> [Action item]
Take the entries below and print, exactly, the stretch from the line containing "restart (R175) -/" through the line containing "def Dest.restarted (d", both included.

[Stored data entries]
--- START ---

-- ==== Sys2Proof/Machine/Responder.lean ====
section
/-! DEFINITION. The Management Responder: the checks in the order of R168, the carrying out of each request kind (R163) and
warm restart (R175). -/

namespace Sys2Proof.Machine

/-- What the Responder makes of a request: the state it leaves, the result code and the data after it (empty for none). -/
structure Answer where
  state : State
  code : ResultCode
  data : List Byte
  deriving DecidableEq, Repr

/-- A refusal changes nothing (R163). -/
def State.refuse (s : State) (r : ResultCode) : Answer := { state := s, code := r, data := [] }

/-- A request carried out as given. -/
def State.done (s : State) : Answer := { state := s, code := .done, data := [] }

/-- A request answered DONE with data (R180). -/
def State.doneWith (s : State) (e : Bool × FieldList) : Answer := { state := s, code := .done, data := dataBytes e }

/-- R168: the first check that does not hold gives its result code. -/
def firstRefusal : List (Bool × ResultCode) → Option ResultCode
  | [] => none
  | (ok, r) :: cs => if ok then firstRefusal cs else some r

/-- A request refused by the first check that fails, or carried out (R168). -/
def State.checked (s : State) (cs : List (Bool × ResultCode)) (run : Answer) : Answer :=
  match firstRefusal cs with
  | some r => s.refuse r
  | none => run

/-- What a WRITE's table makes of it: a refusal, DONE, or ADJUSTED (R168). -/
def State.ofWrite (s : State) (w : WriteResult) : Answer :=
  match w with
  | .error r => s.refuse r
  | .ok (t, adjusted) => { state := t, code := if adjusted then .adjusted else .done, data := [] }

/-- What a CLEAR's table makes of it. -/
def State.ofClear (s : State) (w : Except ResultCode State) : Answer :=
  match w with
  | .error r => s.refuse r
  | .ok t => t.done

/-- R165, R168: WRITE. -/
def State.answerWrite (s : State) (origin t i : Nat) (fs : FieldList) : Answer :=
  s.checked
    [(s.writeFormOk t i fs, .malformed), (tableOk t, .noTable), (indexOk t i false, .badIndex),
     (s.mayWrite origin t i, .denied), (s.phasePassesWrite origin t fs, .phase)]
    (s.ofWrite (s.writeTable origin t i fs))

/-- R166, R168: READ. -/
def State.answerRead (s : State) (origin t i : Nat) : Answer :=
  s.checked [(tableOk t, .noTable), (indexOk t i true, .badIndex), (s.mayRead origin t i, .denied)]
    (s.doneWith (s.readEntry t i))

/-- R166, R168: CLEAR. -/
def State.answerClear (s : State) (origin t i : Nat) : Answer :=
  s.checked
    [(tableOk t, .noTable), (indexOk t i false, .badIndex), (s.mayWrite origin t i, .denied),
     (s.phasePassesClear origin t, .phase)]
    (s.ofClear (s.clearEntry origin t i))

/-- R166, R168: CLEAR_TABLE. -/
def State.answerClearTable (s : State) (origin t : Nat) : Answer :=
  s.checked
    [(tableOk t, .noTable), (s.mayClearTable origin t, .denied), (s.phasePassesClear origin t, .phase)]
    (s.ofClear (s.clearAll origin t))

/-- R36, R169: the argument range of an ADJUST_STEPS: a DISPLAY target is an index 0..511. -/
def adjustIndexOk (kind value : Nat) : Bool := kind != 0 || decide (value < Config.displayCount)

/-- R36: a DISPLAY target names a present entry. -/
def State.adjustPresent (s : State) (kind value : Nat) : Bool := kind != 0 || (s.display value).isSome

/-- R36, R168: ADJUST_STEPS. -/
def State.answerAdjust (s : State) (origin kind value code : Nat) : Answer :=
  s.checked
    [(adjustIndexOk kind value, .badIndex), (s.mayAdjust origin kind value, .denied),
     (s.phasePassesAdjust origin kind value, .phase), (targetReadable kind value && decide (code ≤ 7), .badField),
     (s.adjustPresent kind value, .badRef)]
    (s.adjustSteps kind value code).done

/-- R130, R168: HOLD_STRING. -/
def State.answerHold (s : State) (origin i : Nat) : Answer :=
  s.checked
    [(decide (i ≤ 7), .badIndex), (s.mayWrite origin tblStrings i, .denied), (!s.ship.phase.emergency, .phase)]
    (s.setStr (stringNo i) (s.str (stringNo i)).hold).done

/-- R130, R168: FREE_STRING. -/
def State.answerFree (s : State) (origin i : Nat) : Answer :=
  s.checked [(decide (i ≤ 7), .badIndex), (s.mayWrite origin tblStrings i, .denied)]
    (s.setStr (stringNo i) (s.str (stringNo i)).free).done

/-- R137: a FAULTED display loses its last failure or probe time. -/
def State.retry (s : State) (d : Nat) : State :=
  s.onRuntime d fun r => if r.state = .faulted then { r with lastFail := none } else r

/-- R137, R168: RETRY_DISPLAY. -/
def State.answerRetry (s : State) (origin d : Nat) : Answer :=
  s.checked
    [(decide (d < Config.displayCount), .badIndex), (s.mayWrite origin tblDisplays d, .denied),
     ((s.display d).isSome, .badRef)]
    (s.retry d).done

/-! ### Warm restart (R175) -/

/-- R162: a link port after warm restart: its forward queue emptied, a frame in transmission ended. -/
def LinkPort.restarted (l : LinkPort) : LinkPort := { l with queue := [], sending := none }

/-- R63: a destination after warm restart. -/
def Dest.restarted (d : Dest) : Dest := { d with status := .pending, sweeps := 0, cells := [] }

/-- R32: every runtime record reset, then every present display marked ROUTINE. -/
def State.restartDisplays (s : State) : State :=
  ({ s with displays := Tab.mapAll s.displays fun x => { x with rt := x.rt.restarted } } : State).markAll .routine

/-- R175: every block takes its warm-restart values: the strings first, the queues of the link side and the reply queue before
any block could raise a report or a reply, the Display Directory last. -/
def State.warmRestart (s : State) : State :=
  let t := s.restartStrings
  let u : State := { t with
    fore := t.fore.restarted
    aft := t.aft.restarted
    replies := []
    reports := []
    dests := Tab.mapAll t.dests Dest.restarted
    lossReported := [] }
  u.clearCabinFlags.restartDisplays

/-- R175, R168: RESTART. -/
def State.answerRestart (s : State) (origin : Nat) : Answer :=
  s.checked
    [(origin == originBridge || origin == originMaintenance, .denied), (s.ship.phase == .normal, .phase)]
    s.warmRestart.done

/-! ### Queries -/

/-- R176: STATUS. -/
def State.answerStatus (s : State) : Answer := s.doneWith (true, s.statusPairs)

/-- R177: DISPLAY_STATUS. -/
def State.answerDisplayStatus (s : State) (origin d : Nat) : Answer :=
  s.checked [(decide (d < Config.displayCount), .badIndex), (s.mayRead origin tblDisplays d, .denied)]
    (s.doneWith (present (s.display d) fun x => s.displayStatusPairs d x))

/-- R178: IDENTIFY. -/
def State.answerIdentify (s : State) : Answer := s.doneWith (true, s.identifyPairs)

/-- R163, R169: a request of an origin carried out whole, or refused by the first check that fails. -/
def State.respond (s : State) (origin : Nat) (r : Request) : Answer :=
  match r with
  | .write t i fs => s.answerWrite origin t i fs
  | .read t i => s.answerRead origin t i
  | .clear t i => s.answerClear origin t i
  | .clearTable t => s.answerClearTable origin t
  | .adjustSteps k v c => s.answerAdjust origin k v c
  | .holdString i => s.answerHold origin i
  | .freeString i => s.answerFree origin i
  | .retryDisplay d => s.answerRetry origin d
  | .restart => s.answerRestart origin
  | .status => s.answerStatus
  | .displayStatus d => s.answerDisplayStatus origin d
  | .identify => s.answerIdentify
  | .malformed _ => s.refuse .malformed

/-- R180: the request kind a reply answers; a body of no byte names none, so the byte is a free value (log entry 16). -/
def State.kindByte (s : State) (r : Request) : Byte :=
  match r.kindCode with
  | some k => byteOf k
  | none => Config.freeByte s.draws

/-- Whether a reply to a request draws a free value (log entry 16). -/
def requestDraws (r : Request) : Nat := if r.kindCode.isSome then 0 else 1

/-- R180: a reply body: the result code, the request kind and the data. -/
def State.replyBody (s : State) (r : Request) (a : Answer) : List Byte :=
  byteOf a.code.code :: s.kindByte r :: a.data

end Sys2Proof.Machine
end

--- END ---
--- START ---

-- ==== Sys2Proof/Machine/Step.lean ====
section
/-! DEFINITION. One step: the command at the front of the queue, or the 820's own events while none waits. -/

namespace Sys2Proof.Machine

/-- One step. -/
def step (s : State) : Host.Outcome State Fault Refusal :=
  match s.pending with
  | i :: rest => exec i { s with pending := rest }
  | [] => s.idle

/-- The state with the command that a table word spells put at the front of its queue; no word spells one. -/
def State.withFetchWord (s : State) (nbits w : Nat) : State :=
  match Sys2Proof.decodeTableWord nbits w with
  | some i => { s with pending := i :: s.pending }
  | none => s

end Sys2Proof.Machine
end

--- END ---
--- START ---

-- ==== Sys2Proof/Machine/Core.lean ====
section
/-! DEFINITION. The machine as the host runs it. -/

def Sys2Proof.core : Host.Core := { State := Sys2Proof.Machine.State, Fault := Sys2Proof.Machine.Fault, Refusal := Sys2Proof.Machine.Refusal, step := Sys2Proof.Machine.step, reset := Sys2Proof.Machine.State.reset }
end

--- END ---

> [Your response]
/-! ### Warm restart (R175) -/

/-- R162: a link port after warm restart: its forward queue emptied, a frame in transmission ended. -/
def LinkPort.restarted (l : LinkPort) : LinkPort := { l with queue := [], sending := none }

/-- R63: a destination after warm restart. -/
def Dest.restarted (d : Dest) : Dest := { d with status := .pending, sweeps := 0, cells := [] }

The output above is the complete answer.